A bipartisan group of lawmakers announced a package of $45 billion in transportation assistance, and the offices of Senators Mitt Romney and Mark Warner said the plan includes $15 billion for transit systems, $4 billion for airports, $8 billion for private buses and $1 billion for passenger railroad Amtrak.
The $45 billion in transportation assistance is designed to provide assistance for four months. Congress and President-elect Joe Biden can decide next year if more funds should be approved beyond March, Senator Joe Manchin said.
The White House has not yet said it supports the plan, and neither have Congressional leaders. A separate Senate Republican leadership relief plan summary sent to lawmakers later on Tuesday had no reference to additional transportation assistance.
In October, American Airlines and United Airlines furloughed more than 32,000 workers after a prior $25 billion payroll assistance program expired.
For months, airlines had sought another $25 billion bailout to keep workers on the payroll for another six months.
Romney said lawmakers spoke to Treasury Secretary Steven Mnuchin seeking input on “what was the right number for airlines.”
U.S. passenger airline traffic remains down by more than 60% and planes are flying on average just half full. Airlines have lost more than $36 billion in 2020.
Airlines for America President Nick Calio praised the proposal that includes “provisions intended to help airlines make payroll and protect the jobs of our industry’s hardworking employees.”
Association of Flight Attendants-CWA International President Sara Nelson said the union was “working with lawmakers to ensure this emergency relief is enacted immediately.”
Transit agencies have urged Congress to approve $32 billion in additional assistance, while Amtrak sought nearly $3 billion and to prevent new service and job cuts. Airports sought another $10 billion after receiving $10 billion in April.

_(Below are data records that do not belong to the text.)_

/-- Major opcode 0x22 (R51). -/
def decodeVint (w : Insn) : Except Reject Instr :=
  match (w.extractLsb' 0 5).toNat with
  | 0 => .ok (.vadd (w.extractLsb' 21 5) (w.extractLsb' 16 5) (w.extractLsb' 11 5) (w.extractLsb' 8 3) (w.extractLsb' 5 3))
  | 1 => .ok (.vsub (w.extractLsb' 21 5) (w.extractLsb' 16 5) (w.extractLsb' 11 5) (w.extractLsb' 8 3) (w.extractLsb' 5 3))
  | 2 => .ok (.vrsub (w.extractLsb' 21 5) (w.extractLsb' 16 5) (w.extractLsb' 11 5) (w.extractLsb' 8 3) (w.extractLsb' 5 3))
  | 3 => .ok (.vand (w.extractLsb' 21 5) (w.extractLsb' 16 5) (w.extractLsb' 11 5) (w.extractLsb' 8 3) (w.extractLsb' 5 3))
  | 4 => .ok (.vor (w.extractLsb' 21 5) (w.extractLsb' 16 5) (w.extractLsb' 11 5) (w.extractLsb' 8 3) (w.extractLsb' 5 3))
  | 5 => .ok (.vxor (w.extractLsb' 21 5) (w.extractLsb' 16 5) (w.extractLsb' 11 5) (w.extractLsb' 8 3) (w.extractLsb' 5 3))
  | 6 => .ok (.vsll (w.extractLsb' 21 5) (w.extractLsb' 16 5) (w.extractLsb' 11 5) (w.extractLsb' 8 3) (w.extractLsb' 5 3))
  | 7 => .ok (.vsrl (w.extractLsb' 21 5) (w.extractLsb' 16 5) (w.extractLsb' 11 5) (w.extractLsb' 8 3) (w.extractLsb' 5 3))
  | 8 => .ok (.vsra (w.extractLsb' 21 5) (w.extractLsb' 16 5) (w.extractLsb' 11 5) (w.extractLsb' 8 3) (w.extractLsb' 5 3))
  | 9 => .ok (.vmin (w.extractLsb' 21 5) (w.extractLsb' 16 5) (w.extractLsb' 11 5) (w.extractLsb' 8 3) (w.extractLsb' 5 3))
  | 10 => .ok (.vmax (w.extractLsb' 21 5) (w.extractLsb' 16 5) (w.extractLsb' 11 5) (w.extractLsb' 8 3) (w.extractLsb' 5 3))
  | 11 => .ok (.vminn (w.extractLsb' 21 5) (w.extractLsb' 16 5) (w.extractLsb' 11 5) (w.extractLsb' 8 3) (w.extractLsb' 5 3))
  | 12 => .ok (.vmaxn (w.extractLsb' 21 5) (w.extractLsb' 16 5) (w.extractLsb' 11 5) (w.extractLsb' 8 3) (w.extractLsb' 5 3))
  | 13 => .ok (.vmul (w.extractLsb' 21 5) (w.extractLsb' 16 5) (w.extractLsb' 11 5) (w.extractLsb' 8 3) (w.extractLsb' 5 3))
  | 14 => .ok (.vmulh (w.extractLsb' 21 5) (w.extractLsb' 16 5) (w.extractLsb' 11 5) (w.extractLsb' 8 3) (w.extractLsb' 5 3))
  | 15 => .ok (.vmulhn (w.extractLsb' 21 5) (w.extractLsb' 16 5) (w.extractLsb' 11 5) (w.extractLsb' 8 3) (w.extractLsb' 5 3))
  | 16 => .ok (.vdiv (w.extractLsb' 21 5) (w.extractLsb' 16 5) (w.extractLsb' 11 5) (w.extractLsb' 8 3) (w.extractLsb' 5 3))
  | 17 => .ok (.vdivn (w.extractLsb' 21 5) (w.extractLsb' 16 5) (w.extractLsb' 11 5) (w.extractLsb' 8 3) (w.extractLsb' 5 3))
  | 18 => .ok (.vrem (w.extractLsb' 21 5) (w.extractLsb' 16 5) (w.extractLsb' 11 5) (w.extractLsb' 8 3) (w.extractLsb' 5 3))
  | 19 => .ok (.vremn (w.extractLsb' 21 5) (w.extractLsb' 16 5) (w.extractLsb' 11 5) (w.extractLsb' 8 3) (w.extractLsb' 5 3))
  | 20 => .ok (.vaddc (w.extractLsb' 21 5) (w.extractLsb' 16 5) (w.extractLsb' 11 5) (w.extractLsb' 8 3) (w.extractLsb' 5 3))
  | 21 => .ok (.vsubb (w.extractLsb' 21 5) (w.extractLsb' 16 5) (w.extractLsb' 11 5) (w.extractLsb' 8 3) (w.extractLsb' 5 3))
  | 22 => .ok (.vsadd (w.extractLsb' 21 5) (w.extractLsb' 16 5) (w.extractLsb' 11 5) (w.extractLsb' 8 3) (w.extractLsb' 5 3))
  | 23 => .ok (.vsaddn (w.extractLsb' 21 5) (w.extractLsb' 16 5) (w.extractLsb' 11 5) (w.extractLsb' 8 3) (w.extractLsb' 5 3))
  | 24 => .ok (.vssub (w.extractLsb' 21 5) (w.extractLsb' 16 5) (w.extractLsb' 11 5) (w.extractLsb' 8 3) (w.extractLsb' 5 3))
  | 25 => .ok (.vssubn (w.extractLsb' 21 5) (w.extractLsb' 16 5) (w.extractLsb' 11 5) (w.extractLsb' 8 3) (w.extractLsb' 5 3))
  | 26 => .ok (.vmerge (w.extractLsb' 21 5) (w.extractLsb' 16 5) (w.extractLsb' 11 5) (w.extractLsb' 8 3) (w.extractLsb' 5 3))
  | 27 => need (w.extractLsb' 16 5 == 0) (.vmv (w.extractLsb' 21 5) (w.extractLsb' 11 5) (w.extractLsb' 8 3) (w.extractLsb' 5 3))
  | 28 => need (w.extractLsb' 11 5 == 0 && w.extractLsb' 8 3 == 0) (.vpope (w.extractLsb' 21 5) (w.extractLsb' 16 5) (w.extractLsb' 5 3))
  | 29 => need (w.extractLsb' 11 5 == 0 && w.extractLsb' 8 3 == 0) (.vclz (w.extractLsb' 21 5) (w.extractLsb' 16 5) (w.extractLsb' 5 3))
  | 30 => .ok (.vbext (w.extractLsb' 21 5) (w.extractLsb' 16 5) (w.extractLsb' 11 5) (w.extractLsb' 8 3) (w.extractLsb' 5 3))
  | _ => .ok (.vfshr (w.extractLsb' 21 5) (w.extractLsb' 16 5) (w.extractLsb' 11 5) (w.extractLsb' 8 3) (w.extractLsb' 5 3))

/-- Major opcode 0x23 (R51). -/
def decodeVintx (w : Insn) : Except Reject Instr :=
  match (w.extractLsb' 0 5).toNat with
  | 0 => need (w.extractLsb' 8 3 == 0) (.vaddX (w.extractLsb' 21 5) (w.extractLsb' 16 5) (w.extractLsb' 11 5) (w.extractLsb' 5 3))
  | 1 => need (w.extractLsb' 8 3 == 0) (.vsubX (w.extractLsb' 21 5) (w.extractLsb' 16 5) (w.extractLsb' 11 5) (w.extractLsb' 5 3))
  | 2 => need (w.extractLsb' 8 3 == 0) (.vrsubX (w.extractLsb' 21 5) (w.extractLsb' 16 5) (w.extractLsb' 11 5) (w.extractLsb' 5 3))
  | 3 => need (w.extractLsb' 8 3 == 0) (.vandX (w.extractLsb' 21 5) (w.extractLsb' 16 5) (w.extractLsb' 11 5) (w.extractLsb' 5 3))
  | 4 => need (w.extractLsb' 8 3 == 0) (.vorX (w.extractLsb' 21 5) (w.extractLsb' 16 5) (w.extractLsb' 11 5) (w.extractLsb' 5 3))
  | 5 => need (w.extractLsb' 8 3 == 0) (.vxorX (w.extractLsb' 21 5) (w.extractLsb' 16 5) (w.extractLsb' 11 5) (w.extractLsb' 5 3))
  | 6 => need (w.extractLsb' 8 3 == 0) (.vsllX (w.extractLsb' 21 5) (w.extractLsb' 16 5) (w.extractLsb' 11 5) (w.extractLsb' 5 3))
  | 7 => need (w.extractLsb' 8 3 == 0) (.vsrlX (w.extractLsb' 21 5) (w.extractLsb' 16 5) (w.extractLsb' 11 5) (w.extractLsb' 5 3))
  | 8 => need (w.extractLsb' 8 3 == 0) (.vsraX (w.extractLsb' 21 5) (w.extractLsb' 16 5) (w.extractLsb' 11 5) (w.extractLsb' 5 3))
  | 9 => need (w.extractLsb' 8 3 == 0) (.vminX (w.extractLsb' 21 5) (w.extractLsb' 16 5) (w.extractLsb' 11 5) (w.extractLsb' 5 3))
  | 10 => need (w.extractLsb' 8 3 == 0) (.vmaxX (w.extractLsb' 21 5) (w.extractLsb' 16 5) (w.extractLsb' 11 5) (w.extractLsb' 5 3))
  | 11 => need (w.extractLsb' 8 3 == 0) (.vminnX (w.extractLsb' 21 5) (w.extractLsb' 16 5) (w.extractLsb' 11 5) (w.extractLsb' 5 3))
  | 12 => need (w.extractLsb' 8 3 == 0) (.vmaxnX (w.extractLsb' 21 5) (w.extractLsb' 16 5) (w.extractLsb' 11 5) (w.extractLsb' 5 3))
  | 13 => need (w.extractLsb' 8 3 == 0) (.vmulX (w.extractLsb' 21 5) (w.extractLsb' 16 5) (w.extractLsb' 11 5) (w.extractLsb' 5 3))
  | 14 => need (w.extractLsb' 8 3 == 0) (.vmulhX (w.extractLsb' 21 5) (w.extractLsb' 16 5) (w.extractLsb' 11 5) (w.extractLsb' 5 3))
  | 15 => need (w.extractLsb' 8 3 == 0) (.vmulhnX (w.extractLsb' 21 5) (w.extractLsb' 16 5) (w.extractLsb' 11 5) (w.extractLsb' 5 3))
  | 16 => need (w.extractLsb' 8 3 == 0) (.vdivX (w.extractLsb' 21 5) (w.extractLsb' 16 5) (w.extractLsb' 11 5) (w.extractLsb' 5 3))
  | 17 => need (w.extractLsb' 8 3 == 0) (.vdivnX (w.extractLsb' 21 5) (w.extractLsb' 16 5) (w.extractLsb' 11 5) (w.extractLsb' 5 3))
  | 18 => need (w.extractLsb' 8 3 == 0) (.vremX (w.extractLsb' 21 5) (w.extractLsb' 16 5) (w.extractLsb' 11 5) (w.extractLsb' 5 3))
  | 19 => need (w.extractLsb' 8 3 == 0) (.vremnX (w.extractLsb' 21 5) (w.extractLsb' 16 5) (w.extractLsb' 11 5) (w.extractLsb' 5 3))
  | 20 => need (w.extractLsb' 8 3 == 0) (.vaddcX (w.extractLsb' 21 5) (w.extractLsb' 16 5) (w.extractLsb' 11 5) (w.extractLsb' 5 3))
  | 21 => need (w.extractLsb' 8 3 == 0) (.vsubbX (w.extractLsb' 21 5) (w.extractLsb' 16 5) (w.extractLsb' 11 5) (w.extractLsb' 5 3))
  | 22 => need (w.extractLsb' 8 3 == 0) (.vsaddX (w.extractLsb' 21 5) (w.extractLsb' 16 5) (w.extractLsb' 11 5) (w.extractLsb' 5 3))
  | 23 => need (w.extractLsb' 8 3 == 0) (.vsaddnX (w.extractLsb' 21 5) (w.extractLsb' 16 5) (w.extractLsb' 11 5) (w.extractLsb' 5 3))
  | 24 => need (w.extractLsb' 8 3 == 0) (.vssubX (w.extractLsb' 21 5) (w.extractLsb' 16 5) (w.extractLsb' 11 5) (w.extractLsb' 5 3))
  | 25 => need (w.extractLsb' 8 3 == 0) (.vssubnX (w.extractLsb' 21 5) (w.extractLsb' 16 5) (w.extractLsb' 11 5) (w.extractLsb' 5 3))
  | 26 => need (w.extractLsb' 8 3 == 0) (.vmergeX (w.extractLsb' 21 5) (w.extractLsb' 16 5) (w.extractLsb' 11 5) (w.extractLsb' 5 3))
  | 27 => need (w.extractLsb' 16 5 == 0 && w.extractLsb' 8 3 == 0) (.vmvX (w.extractLsb' 21 5) (w.extractLsb' 11 5) (w.extractLsb' 5 3))
  | 30 => need (w.extractLsb' 8 3 == 0) (.vbextX (w.extractLsb' 21 5) (w.extractLsb' 16 5) (w.extractLsb' 11 5) (w.extractLsb' 5 3))
  | 31 => need (w.extractLsb' 8 3 == 0) (.vfshrX (w.extractLsb' 21 5) (w.extractLsb' 16 5) (w.extractLsb' 11 5) (w.extractLsb' 5 3))
  | _ => .error .reservedMember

On Monday, the Washington DC-area subway system said it planned to end weekend train service and cut one-third of bus routes in mid-2021 without new government help. Last month, New York said subway and bus services could be cut 40% without new help.
Private U.S. bus companies, school bus and domestic passenger vessel industries have sought $10 billion in government assistance after massive job losses and made a new urgent appeal on Monday to Congress.